-- ==== Sys2Proof/Machine/Telltale.lean ====
section
/-! DEFINITION. The Telltale: its exchanges, its states, steering and stepping, the flits it sends, and the passing of
its time (20, 18 R436). -/

namespace Sys2Proof.Machine

open Host

/-- The states of the Telltale (Table 20.4). -/
abbrev tsFree : Nat := 0
abbrev tsAcquire : Nat := 1
abbrev tsLocked : Nat := 2
abbrev tsHoldover : Nat := 3
abbrev tsUnsync : Nat := 4

/-- The state, and whether this package is the root. -/
def State.ttlState (s : State) : Nat := s.fld Key.ttlStat 31 29
def State.isRoot (s : State) : Bool := s.bit Key.ttlStat 28

/-- The count in 1/64 tick. -/
def State.now64 (s : State) : Nat := s.time.count.toNat * 64 + s.time.frac.toNat

/-- The count set, in 1/64 tick. -/
def State.setNow64 (s : State) (n : Nat) : State :=
  { s with time := { s.time with count := BitVec.ofNat 64 (n / 64), frac := BitVec.ofNat 6 n } }

/-- This package's root ID (R490). -/
def State.rootId (s : State) : BitVec 96 := BitVec.ofNat 96 (s.coords * 2 ^ 80 + Config.otpSerial.toNat)

/-- The Telltale enters a state: IRQ_STAT bit 2 is set at every change (R508). -/
def State.setTtlState (s : State) (st : Nat) : State :=
  if s.ttlState = st then s
  else
    let s1 := (s.setFld Key.ttlStat 31 29 st).irq pgTtl 2
    let s2 := { s1 with ttl := { s1.ttl with since := s.tick, good := 0, bad := 0, lastGood := s.tick } }
    if st = tsLocked then (List.range 8).foldl State.tryForm s2
    else if st = tsUnsync then { s2 with ttl := { s2.ttl with stepped := false } }
    else s2

/-- FLT_INFO.detail of the TTL page: the upstream bundle. -/
def State.latchTtl (s : State) (c : Nat) : State := s.latch pgTtl c (s.ttl.upstream.getD 0)

/-- SYNC_LOST: UNSYNC is entered. -/
def State.loseSync (s : State) : State := (s.setTtlState tsUnsync).latchTtl 0

/-- The root that this package follows: the lowest root ID, then the fewest hops, then the lower bundle, among the
peers that are LOCKED or in HOLDOVER and were heard within lost_us; a package's own ID is no upstream (R491). -/
def State.pickUpstream (s : State) : Option (Nat × TtlPeer) :=
  let fresh := s.ttl.peers.filter fun e => (decide (e.2.state = tsLocked) || decide (e.2.state = tsHoldover))
    && decide (s.tick < e.2.heard + 100 * max 1 (s.fld Key.ttlCfg 7 0)) && decide (e.2.root ≠ s.rootId)
    && decide (s.bundleState e.1 = bsHeld ∨ s.bundleState e.1 = bsUp)
  fresh.foldl (fun (a : Option (Nat × TtlPeer)) e => match a with
    | none => some e
    | some x =>
      let key := fun (y : Nat × TtlPeer) => (y.2.root.toNat * 256 + y.2.hops) * 16 + y.1
      if key e < key x then some e else a) none

/-- TTL_STAT shows the upstream, the hops and the root's coordinates. -/
def State.showUpstream (s : State) (root : Bool) (b hops : Nat) (id : BitVec 96) : State :=
  (((s.setBit Key.ttlStat 28 root).setFld Key.ttlStat 27 24 b).setFld Key.ttlStat 23 16 (min 255 hops)).setFld
    Key.ttlStat 15 0 (id.toNat / 2 ^ 80)

/-- The upstream chosen again. A root follows only a lower root ID; a package with no peer to follow keeps what it
had. -/
def State.follow (s : State) : State :=
  match s.pickUpstream with
  | none => s
  | some (b, p) =>
    if s.isRoot && !decide (p.root.toNat < s.rootId.toNat) then s
    else
      let s1 := s.showUpstream false b (p.hops + 1) p.root
      let g := if s.isRoot then 0 else s.ttl.good
      { s1 with ttl := { s1.ttl with upstream := some b, good := g, lastGood := if s.isRoot then s.tick else s.ttl.lastGood } }

/-- This package is the root, with its present count. -/
def State.becomeRoot (s : State) : State :=
  let s1 := (s.showUpstream true 0 0 s.rootId).setTtlState tsLocked
  { s1 with ttl := { s1.ttl with upstream := none, rate := 0 } }

/-- A LOCKED candidate with an ID below that of the root it follows takes over (R490). -/
def State.claimRoot (s : State) : State :=
  match s.ttl.upstream with
  | some b =>
    let id := ((s.ttl.peers.find? fun e => decide (e.1 = b)).map fun e => e.2.root).getD 0
    if s.ttlState = tsLocked ∧ s.bit Key.ttlCfg 31 = true ∧ s.isRoot = false ∧ s.rootId.toNat < id.toNat then s.becomeRoot else s
  | none => s

/-- The tick length steered to cancel an offset, by at most 500 ppm (R494). -/
def State.steer (s : State) (theta : Int) : State :=
  let n : Int := (min 500 (Config.steer theta) : Nat)
  { s with ttl := { s.ttl with rate := if theta = 0 then 0 else if 0 < theta then -n else n } }

/-- The counter set to the upstream's value at once (R495, R501, R502). -/
def State.stepBy (s : State) (theta : Int) : State :=
  let s1 := ((s.setNow64 (s.now64 - theta).toNat).latchTtl 1).inc Key.ttlStepCnt
  let peers := s.ttl.peers.map fun e => (e.1, { e.2 with rx := ((e.2.rx : Int) - theta).toNat })
  let s2 := { s1 with
    ttl := { s1.ttl with stepped := true, good := 0, sent := [], peers := peers, rate := 0 }
    arb := { s1.arb with log := [], bells := [] } }
  s2.fireDue

/-- A step is allowed in UNSYNC: no ring entry is READY or RECOVERING and no SHROUD request is live (R495). -/
def State.mayStep (s : State) : Bool :=
  ((List.range 8).all fun k => decide (s.ringState k ≠ rgReady) && decide (s.ringState k ≠ rgRecovering))
    && s.reqs.all fun r => !(r.active && r.d.shroud)

/-- LOCKED under the lock condition: 16 consecutive exchanges. -/
def State.tryLock (s : State) : State := if 16 ≤ s.ttl.good then (s.setTtlState tsLocked).claimRoot else s

/-- A LOCKED follower enters HOLDOVER (R504). -/
def State.holdover (s : State) : State := (s.setTtlState tsHoldover).inc Key.ttlLossCnt

/-- A valid exchange with the upstream: `theta` is the offset in 1/64 tick, `good` whether it meets the lock
condition (R494, R504, R505). -/
def State.useOffset (s : State) (theta : Int) (good : Bool) : State :=
  let s1 := (s.setReg Key.ttlOffset (BitVec.ofInt 32 theta))
  let s2 := { s1 with ttl := { s1.ttl with bad := 0, lastGood := s.tick, good := if good then s1.ttl.good + 1 else 0 } }
  let far := decide (64000 < theta.natAbs)
  match s.ttlState with
  | 1 =>
    if s.ttl.acquired = false then { s2 with ttl := { s2.ttl with theta := some theta } }
    else if s.ttl.stepped = false then s2.stepBy theta
    else (s2.steer theta).tryLock
  | 2 => if far then s2.holdover else (s2.steer theta).claimRoot
  | 3 => if far then s2 else (s2.steer theta).tryLock
  | 4 => if !s.ttl.stepped && s.mayStep then s2.stepBy theta else (s2.steer theta).tryLock
  | _ => s2

/-- A discarded exchange: TS_BAD latches, and sixteen in a row end LOCKED. -/
def State.discard (s : State) : State :=
  let s1 := s.latchTtl 2
  let s2 : State := { s1 with ttl := { s1.ttl with bad := s1.ttl.bad + 1, good := 0 } }
  if s2.ttlState = tsLocked ∧ 16 ≤ s2.ttl.bad then s2.holdover else s2

/-- An exchange with the upstream: t1 and t4 are its times, t2 and t3 local ones (R494). -/
def State.exchange (s : State) (t1 t2 t3 t4 : Int) : State :=
  let d2 := (t2 - t1) + (t4 - t3)
  let o2 := (t2 - t1) - (t4 - t3)
  if d2 < 0 ∨ 1280000 < d2 then s.discard else s.useOffset (o2.fdiv 2) (decide (o2.natAbs < 64))

/-- A field of a TELLTALE payload: `n` bytes at offset `o` (Table 20.2). -/
def ttlField (f : BitVec 2048) (o n : Nat) : Nat := flitField f (96 + 8 * (o + n) - 1) (96 + 8 * o)

/-- What a TELLTALE flit received at local time `rx` says of its sender. -/
def ttlPeer (flit : BitVec 2048) (rx tick : Nat) : TtlPeer :=
  { root := BitVec.ofNat 96 (ttlField flit 0x04 12), hops := ttlField flit 3 1, state := ttlField flit 2 1
    tTx := ttlField flit 0x16 10, rx := rx, heard := tick }

/-- A TELLTALE flit of a bundle taken: its sender is noted, the upstream chosen, and an exchange with it formed when
the flit echoes one that this package sent. -/
def State.takeTelltale (s : State) (b : Nat) (p : TtlPeer) (echo echoRx : Nat) : State :=
  let s1 : State := { s with ttl := { s.ttl with peers := (b, p) :: s.ttl.peers.filter fun e => decide (e.1 ≠ b) } }
  let s2 := s1.follow
  if s2.ttl.upstream = some b ∧ s2.isRoot = false ∧ echo ∈ SMap.get (fun _ => []) s2.ttl.sent b then
    s2.exchange p.tTx p.rx echo echoRx
  else s2

/-- TELLTALE (R436, R491, R493, R494): a flit received at local time `rx`. -/
def execTelltale (b : BitVec 4) (flit : BitVec 2048) (rx : BitVec 80) (s : State) : Outcome State Fault Refusal :=
  let b := b.toNat
  .next (if s.bundleRuns b = false then s
    else if flitOk flit = false then s.inc (Key.lnkCrcCnt b)
    else
      let s1 := s.takeHeader b flit
      if flitKind flit = 4 then
        s1.takeTelltale b (ttlPeer flit rx.toNat s.tick) (ttlField flit 0x20 10) (ttlField flit 0x2A 10)
      else s1)

/-- EVENT_FIRE (R497): every event that is due fires. -/
def execEventFire (s : State) : Outcome State Fault Refusal := .next s.fireDue

/-- A write of a software slot's register: the new target takes effect from the next tick (R500). -/
def State.writeSwev (s : State) (m : Master) (off : Nat) (v : Word) : State :=
  let t := s.store m pgTtl off v
  { t with ttl := { t.ttl with swev := SMap.set (fun _ => 0) t.ttl.swev ((off - 0x140) / 16) (s.tick + 1) } }

/-- SWEV_ARM (R499). -/
def execSwevArm (m : Master) (i : BitVec 2) (be : BitVec 4) (v : Word) (s : State) : Outcome State Fault Refusal :=
  let off := 0x148 + 0x10 * i.toNat
  .next (s.gated m pgTtl off be v fun t => t.writeSwev m off v)

/-- LOST_TIMEOUT (R504): no valid exchange for lost_us. -/
def execLostTimeout (s : State) : Outcome State Fault Refusal :=
  .next (if s.ttlState = tsLocked ∧ s.isRoot = false ∧ s.ttl.lastGood + 100 * max 1 (s.fld Key.ttlCfg 7 0) ≤ s.tick
    then s.holdover else s)

/-- HOLDOVER_EXPIRE (R505): UNSYNC, and every READY or RECOVERING ring entry fails with TIME_LOST. -/
def execHoldoverExpire (s : State) : Outcome State Fault Refusal :=
  .next (if s.ttlState = tsHoldover ∧ s.ttl.since + 100000 * max 1 (s.fld Key.ttlCfg 15 8) ≤ s.tick then
      ((List.range 8).filter fun k => decide (s.ringState k = rgReady) || decide (s.ringState k = rgRecovering)).foldl
        (fun t k => t.ringFails k (t.ringMember k) 0x06) s.loseSync
    else s)

/-- ACQUIRE_END (R507). -/
def execAcquireEnd (s : State) : Outcome State Fault Refusal :=
  .next (if s.ttlState = tsAcquire ∧ s.ttl.acquired = false ∧ s.ttl.since + 100000 * max 1 (s.fld Key.ttlCfg 23 16) ≤ s.tick then
      let s1 := { s with ttl := { s.ttl with acquired := true } }
      match s1.pickUpstream with
      | some _ =>
        (match s1.ttl.theta with
          | some o => s1.follow.stepBy o
          | none => s1.follow)
      | none => if s1.bit Key.ttlCfg 31 then s1.becomeRoot else s1.loseSync
    else s)

/-- Link training has ended for the first time: the Telltale enters ACQUIRE, and the rig check may begin (R486, R507). -/
def State.endTraining (s : State) : State :=
  if s.top.trained = none ∧ s.boot.running = true
      ∧ (allBundles.all fun b => decide ((s.bundle b).trainStart = none)) = true
      ∧ (allBundles.any fun b => decide (s.bundleState b ≠ bsDown) || decide ((s.bundle b).retryAt ≠ none)
          || s.bit (Key.lnkCtl b) 0) = true then
    ({ s with top := { s.top with trained := some s.tick } } : State).setTtlState tsAcquire
  else s

/-! ### The flits sent (R436, R493) -/

/-- The TELLTALE flit of a bundle. -/
def State.ttlFlit (s : State) (b : Nat) : BitVec 2048 :=
  let x := s.bundle b
  let peer := s.ttl.peers.find? fun e => decide (e.1 = b)
  let root := if s.isRoot then s.rootId.toNat else
    match s.ttl.peers.find? fun e => some e.1 = s.ttl.upstream with
    | some e => e.2.root.toNat
    | none => 2 ^ 96 - 1
  let body := leBytes 0x0100 2 ++ leBytes s.ttlState 1 ++ leBytes (s.fld Key.ttlStat 23 16) 1 ++ leBytes root 12
    ++ leBytes (SMap.get (fun _ => 0) s.ttl.seq b) 2 ++ leBytes 0 4 ++ leBytes s.now64 10
    ++ leBytes ((peer.map fun e => e.2.tTx).getD 0) 10 ++ leBytes ((peer.map fun e => e.2.rx).getD 0) 10
  let f := BitVec.ofNat 2048 (4 * 2 ^ 92 + 236 * 2 ^ 8 + leNat body * 2 ^ 96)
  sealFlit f 0 (x.expect + 4095) x.cvc (SMap.get (fun _ => 0) x.freed x.cvc)

/-- A TELLTALE flit sent on a bundle. -/
def State.sendTelltale (s : State) (b : Nat) : State :=
  let s1 := s.emit (.link b (.telltale (s.ttlFlit b)))
  let sent := (SMap.get (fun _ => []) s.ttl.sent b ++ [s.now64]).reverse.take 16 |>.reverse
  { s1 with ttl := { s1.ttl with
    sent := SMap.set (fun _ => []) s1.ttl.sent b sent
    seq := SMap.set (fun _ => 0) s1.ttl.seq b ((SMap.get (fun _ => 0) s1.ttl.seq b + 1) % 65536)
    next := SMap.set (fun _ => 0) s1.ttl.next b (s.time.cycle + 400) } }

/-- A flit boundary of a bundle: a TELLTALE flit goes ahead of any other, at most once per µs; the displaced flit keeps
its position and goes at the next boundary (R436, R452). -/
def State.linkBoundary (s : State) (b : Nat) : State :=
  if s.ttlState ≠ tsFree ∧ SMap.get (fun _ => 0) s.ttl.next b ≤ s.time.cycle then s.sendTelltale b else s.boundary b

/-- The flits of a cycle: a flit lasts 2,048 / 803.125 ns, so that 32,125 boundaries pass in 32,768 cycles (18 R435). -/
def State.sendFlits (s : State) : State :=
  let c := s.time.cycle
  if c * 32125 / 32768 = (c + 1) * 32125 / 32768 then s
  else (allBundles.filter s.bundleRuns).foldl State.linkBoundary s

/-! ### Time -/

/-- The count advances by a cycle of 2.5 ns: 16/64 tick, at the steered rate (R489); the Telltale window that ends
takes its writes with it (03 R44). -/
def State.advanceCount (s : State) : State :=
  let acc : Int := s.ttl.sub + 16000000 + 16 * s.ttl.rate
  let s1 := { s.setNow64 (s.now64 + acc.toNat / 1000000) with ttl := { s.ttl with sub := acc.toNat % 1000000 } }
  if s1.window = s.window then s1 else { s1 with arb := { s1.arb with log := [], bells := [] } }

end Sys2Proof.Machine
end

### TASK OBJECTIVE
Which lines above hold the word "foldl"? Copy each of them.

### THE COMPLETED TASK
    if st = tsLocked then (List.range 8).foldl State.tryForm s2
  fresh.foldl (fun (a : Option (Nat × TtlPeer)) e => match a with
      ((List.range 8).filter fun k => decide (s.ringState k = rgReady) || decide (s.ringState k = rgRecovering)).foldl
  else (allBundles.filter s.bundleRuns).foldl State.linkBoundary s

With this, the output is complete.